UniPlan: Vision-Language Task Planning for Mobile Manipulation with Unified PDDL Formulation
Haoming Ye, Yunxiao Xiao, Cewu Lu, Panpan Cai
TL;DR
UniPlan tackles long-horizon mobile manipulation in large-scale indoor environments by unifying vision-language grounding with symbolic planning in a single PDDL framework. It builds a vision-anchored visual-topological map and programmatically expands a learned tabletop UniDomain to handle navigation, door traversal, and bimanual actions, grounding task-relevant objects via VLMs and compressing the map into a task-oriented PDDL problem. A unified PDDL planner then computes globally cost-aware plans, which are refined into executable navigation and manipulation sequences; experiments on real scenes show significant gains in success rate and plan quality with reduced latency, achieving an average SR of approximately 83.75% and RPQG improvements across baselines. The approach advances scalable, robust planning for real-world indoor robotics by reducing dependence on mobile demonstrations and enabling joint reasoning over movement and manipulation.
Abstract
Integration of VLM reasoning with symbolic planning has proven to be a promising approach to real-world robot task planning. Existing work like UniDomain effectively learns symbolic manipulation domains from real-world demonstrations, described in Planning Domain Definition Language (PDDL), and has successfully applied them to real-world tasks. These domains, however, are restricted to tabletop manipulation. We propose UniPlan, a vision-language task planning system for long-horizon mobile-manipulation in large-scale indoor environments, that unifies scene topology, visuals, and robot capabilities into a holistic PDDL representation. UniPlan programmatically extends learned tabletop domains from UniDomain to support navigation, door traversal, and bimanual coordination. It operates on a visual-topological map, comprising navigation landmarks anchored with scene images.
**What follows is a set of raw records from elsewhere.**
/-- The registers of the index R375. -/
inductive RegKind where
  | region | bankOwn | handover | regionStat | geom | regionAvail | latMap | pstat
  | sportCfg | sportStat | seqCfg | seqCtrl | seqStat | seqScene | seqTrap | seqWt
  | grpCfg | cs | cvRec0 | cvRec1 | cvRec2 | cvCount | csSwap | csCtrl
  | csStat | csFrame | grpSwap | ssStat | msoStat | reordStat | wingCfg | scopeRec
  | scopeCount | cnt | cntAdd | tagEn | curCfg | curStat | curCtrl | wdog
  | hangHdr | hangTag | hangSeq | hangSeqv | hangStr | syncCfg | syncStat | strCtx
  | strCmd | strCmdStat | strCfg | strStat | strOset | dlHdr | dlMem | win
  | lsend | winCmd | linkCfg | linkStat | twinCfg | twinStat | twinCkpt | arbCfg
  | arbReq | arbGnt | arbWait | eccLog | eccCnt | eccCfg | eccLogctl | eccWb
  | scrubCfg | scrubLap | selftest | marchCmd | marchStat | usCmd | usStat | intmCfg
  | intmAddr | intmCur | intmCmd | intmStat | progDig | wimg | wimgCmd | inDig
  | provSeq | provGflag | provSrc | rehCfg | rehDiv | rehDiv1 | rehSig | tableauCfg
  | timeNow | timeCtl | timeSetNs | timeSet | timePps | timeFref | fltSrc | fltCap
  | fltSticky | fltCnt | fltCfg | fltStat | fltKick | fltKill | strikeStat | repGrant
  | pertStream | pertArb | pertLink | injBank | injLine | pwrOp | pwrMode | pwrWake
  | pwrRet | pwrWatch | pwrWatchv | smBoot | fwStat | fwStaged | fwCmd | mbCtrl
  | mbH2s | mbS2h | id | cap0 | cap1 | ctrl | status
  deriving DecidableEq, Repr

/-- Access types of R369. -/
inductive Acc where
  | rw | ro | wo | w1c | w1s | rwl | rws
  deriving DecidableEq, Repr

/-- A field: word of the register, lowest bit in the word, width, access type, reset value. -/
structure Field where
  word : Nat
  lo : Nat
  width : Nat
  acc : Acc
  init : Nat
  deriving DecidableEq, Repr

/-- A register: base offset, distance of its copies, number of copies, 64-bit words of one copy, fields. -/
structure RegRow where
  kind : RegKind
  base : Nat
  stride : Nat
  count : Nat
  words : Nat
  fields : List Field
  deriving DecidableEq, Repr

/-- The registers of 02_geometry.md. -/
def regs02 : List RegRow := [
  ⟨.region, 0x40000, 8, 64, 1, [⟨0,0,8,.rwl,0⟩, ⟨0,8,8,.rwl,0x40⟩, ⟨0,16,8,.rwl,0x80⟩, ⟨0,24,8,.rwl,0xC0⟩, ⟨0,32,1,.rwl,0⟩, ⟨0,33,1,.rwl,0⟩, ⟨0,34,2,.rwl,0⟩, ⟨0,48,1,.rwl,1⟩, ⟨0,49,1,.ro,0⟩, ⟨0,50,1,.ro,0⟩]⟩,
  ⟨.bankOwn, 0x41000, 8, 512, 1, [⟨0,0,6,.rw,0⟩, ⟨0,8,6,.rw,0⟩, ⟨0,16,6,.rw,0⟩, ⟨0,24,6,.rw,0⟩, ⟨0,32,6,.rw,0⟩, ⟨0,40,6,.rw,0⟩, ⟨0,48,6,.rw,0⟩, ⟨0,56,6,.rw,0⟩, ⟨0,6,1,.ro,0⟩, ⟨0,14,1,.ro,0⟩, ⟨0,22,1,.ro,0⟩, ⟨0,30,1,.ro,0⟩, ⟨0,38,1,.ro,0⟩, ⟨0,46,1,.ro,0⟩, ⟨0,54,1,.ro,0⟩, ⟨0,62,1,.ro,0⟩]⟩,
  ⟨.handover, 0x40400, 0, 1, 1, [⟨0,0,6,.wo,0⟩, ⟨0,8,6,.wo,0⟩, ⟨0,16,6,.wo,0⟩]⟩,
  ⟨.regionStat, 0x40408, 0, 1, 1, [⟨0,0,6,.ro,0⟩, ⟨0,6,1,.ro,0⟩, ⟨0,8,2,.ro,0⟩, ⟨0,12,3,.ro,0⟩, ⟨0,16,1,.w1c,0⟩]⟩,
  ⟨.geom, 0x80, 0, 1, 1, [⟨0,0,7,.ro,0x20⟩, ⟨0,8,7,.ro,0x20⟩, ⟨0,16,5,.ro,0x18⟩, ⟨0,24,5,.ro,0x10⟩, ⟨0,32,4,.ro,0xF⟩, ⟨0,36,4,.ro,0⟩, ⟨0,40,4,.ro,0⟩]⟩,
  ⟨.regionAvail, 0x88, 0, 1, 1, [⟨0,0,64,.ro,0xFFFFFFFF⟩]⟩,
  ⟨.latMap, 0x90, 0, 1, 1, [⟨0,0,8,.ro,0xA⟩, ⟨0,8,8,.ro,0xD⟩, ⟨0,16,8,.ro,0x10⟩, ⟨0,24,8,.ro,8⟩, ⟨0,32,8,.ro,0xB⟩, ⟨0,40,8,.ro,0xE⟩, ⟨0,48,4,.ro,2⟩, ⟨0,52,4,.ro,4⟩, ⟨0,56,4,.ro,3⟩]⟩]

/-- The registers of 03_port_protocols.md. -/
def regs03 : List RegRow := [
  ⟨.pstat, 0x1000F8, 256, 104, 1, [⟨0,0,16,.rw,0⟩, ⟨0,16,16,.rw,0⟩, ⟨0,32,16,.rw,0⟩, ⟨0,48,16,.rw,0⟩]⟩,
  ⟨.sportCfg, 0x10800, 16, 24, 1, [⟨0,0,12,.rw,0x800⟩, ⟨0,16,5,.rw,0x14⟩, ⟨0,32,1,.rw,1⟩]⟩,
  ⟨.sportStat, 0x10808, 16, 24, 1, [⟨0,0,12,.ro,0⟩, ⟨0,16,16,.rw,0⟩, ⟨0,32,16,.rw,0⟩, ⟨0,48,11,.ro,0⟩, ⟨0,59,3,.ro,0⟩]⟩]

/-- The registers of 04_cue_words.md. -/
def regs04 : List RegRow := [
  ⟨.seqCfg, 0x100000, 256, 104, 1, [⟨0,0,5,.rw,0⟩, ⟨0,8,1,.rw,0⟩, ⟨0,16,16,.rw,0⟩]⟩,
  ⟨.seqCtrl, 0x100008, 256, 104, 1, [⟨0,0,2,.wo,0⟩]⟩,
  ⟨.seqStat, 0x100010, 256, 104, 1, [⟨0,0,2,.ro,0⟩, ⟨0,2,1,.ro,0⟩, ⟨0,3,1,.ro,0⟩, ⟨0,4,1,.ro,0⟩, ⟨0,5,1,.ro,0⟩, ⟨0,6,1,.w1c,0⟩, ⟨0,8,3,.ro,0⟩, ⟨0,16,16,.ro,0⟩]⟩,
  ⟨.seqScene, 0x100018, 256, 104, 1, [⟨0,0,32,.ro,0⟩, ⟨0,32,32,.ro,0⟩]⟩,
  ⟨.seqTrap, 0x100020, 256, 104, 1, [⟨0,0,4,.ro,0⟩, ⟨0,4,1,.ro,0⟩, ⟨0,16,16,.ro,0⟩, ⟨0,32,32,.ro,0⟩]⟩,
  ⟨.seqWt, 0x100040, 256, 104, 4, [⟨0,0,32,.rw,0⟩, ⟨0,32,32,.rw,0⟩, ⟨1,0,32,.rw,0⟩, ⟨1,32,32,.rw,0⟩, ⟨2,0,32,.rw,0⟩, ⟨2,32,32,.rw,0⟩, ⟨3,0,32,.rw,0⟩, ⟨3,32,32,.rw,0⟩]⟩]

/-- The registers of 05_scenes_and_cue_sheet.md. -/
def regs05 : List RegRow := [
  ⟨.grpCfg, 0xB9000, 8, 32, 1, [⟨0,0,4,.rw,8⟩]⟩,
  ⟨.cs, 0xB0000, 8, 4096, 1, [⟨0,0,64,.rws,0⟩]⟩,
  ⟨.cvRec0, 0xBA000, 0, 1, 1, [⟨0,0,7,.ro,0⟩, ⟨0,8,3,.ro,0⟩, ⟨0,12,3,.ro,0⟩, ⟨0,15,1,.ro,0⟩, ⟨0,16,2,.ro,0⟩, ⟨0,18,6,.ro,0⟩, ⟨0,24,4,.ro,0⟩, ⟨0,28,8,.ro,0⟩, ⟨0,62,1,.w1c,0⟩, ⟨0,63,1,.w1c,0⟩]⟩,
  ⟨.cvRec1, 0xBA008, 0, 1, 1, [⟨0,0,32,.ro,0⟩, ⟨0,32,32,.ro,0⟩]⟩,
  ⟨.cvRec2, 0xBA010, 0, 1, 1, [⟨0,0,27,.ro,0⟩, ⟨0,32,32,.ro,0⟩]⟩,
  ⟨.cvCount, 0xBA018, 0, 1, 1, [⟨0,0,32,.rw,0⟩]⟩,
  ⟨.csSwap, 0xB8000, 0, 1, 1, [⟨0,0,32,.wo,0⟩, ⟨0,32,4,.wo,0⟩]⟩,
  ⟨.csCtrl, 0xB8008, 0, 1, 1, [⟨0,0,4,.rw,0⟩, ⟨0,4,4,.w1s,0⟩]⟩,
  ⟨.csStat, 0xB8010, 0, 1, 1, [⟨0,0,4,.ro,0⟩, ⟨0,4,4,.ro,0⟩, ⟨0,8,3,.ro,0⟩, ⟨0,11,1,.w1c,0⟩, ⟨0,32,32,.ro,0⟩]⟩,
  ⟨.csFrame, 0xB8018, 0, 1, 1, [⟨0,0,32,.ro,0⟩, ⟨0,32,8,.ro,0⟩]⟩,
  ⟨.grpSwap, 0xB9100, 8, 32, 1, [⟨0,0,1,.wo,0⟩, ⟨0,1,1,.wo,0⟩, ⟨0,2,1,.wo,0⟩, ⟨0,8,1,.ro,0⟩, ⟨0,9,1,.ro,0⟩, ⟨0,16,1,.w1c,0⟩]⟩,
  ⟨.ssStat, 0xBA020, 0, 1, 1, [⟨0,0,1,.ro,0⟩, ⟨0,1,1,.ro,0⟩, ⟨0,2,1,.w1c,0⟩, ⟨0,16,14,.ro,0⟩]⟩]

/-- The registers of 06_memory_side_operations.md. -/
def regs06 : List RegRow := [
  ⟨.msoStat, 0x4F000, 8, 4, 1, [⟨0,0,16,.rw,0⟩, ⟨0,16,16,.rw,0⟩, ⟨0,32,16,.rw,0⟩, ⟨0,48,16,.rw,0⟩]⟩,
  ⟨.reordStat, 0x4F100, 8, 4, 1, [⟨0,0,18,.ro,0⟩, ⟨0,18,18,.ro,0⟩, ⟨0,36,18,.ro,0⟩, ⟨0,54,3,.ro,0⟩]⟩]

/-- The registers of 07_ordering.md. -/
def regs07 : List RegRow := [
  ⟨.wingCfg, 0x10C00, 8, 104, 1, [⟨0,0,3,.rw,0⟩, ⟨0,8,1,.rw,1⟩]⟩,
  ⟨.scopeRec, 0x10F80, 0, 1, 1, [⟨0,0,12,.ro,0⟩, ⟨0,12,1,.ro,0⟩, ⟨0,13,2,.ro,0⟩, ⟨0,15,2,.ro,0⟩, ⟨0,17,1,.ro,0⟩, ⟨0,18,14,.ro,0⟩, ⟨0,62,1,.w1c,0⟩, ⟨0,63,1,.w1c,0⟩]⟩,
  ⟨.scopeCount, 0x10F88, 0, 1, 1, [⟨0,0,32,.rw,0⟩]⟩]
Given a language instruction, UniPlan retrieves task-relevant nodes from the map and uses a VLM to ground the anchored image into task-relevant objects and their PDDL states; next, it reconnects these nodes to a compressed, densely-connected topological map, also represented in PDDL, with connectivity and costs derived from the original map; Finally, a mobile-manipulation plan is generated using off-the-shelf PDDL solvers. Evaluated on human-raised tasks in a large-scale map with real-world imagery, UniPlan significantly outperforms VLM and LLM+PDDL planning in success rate, plan quality, and computational efficiency.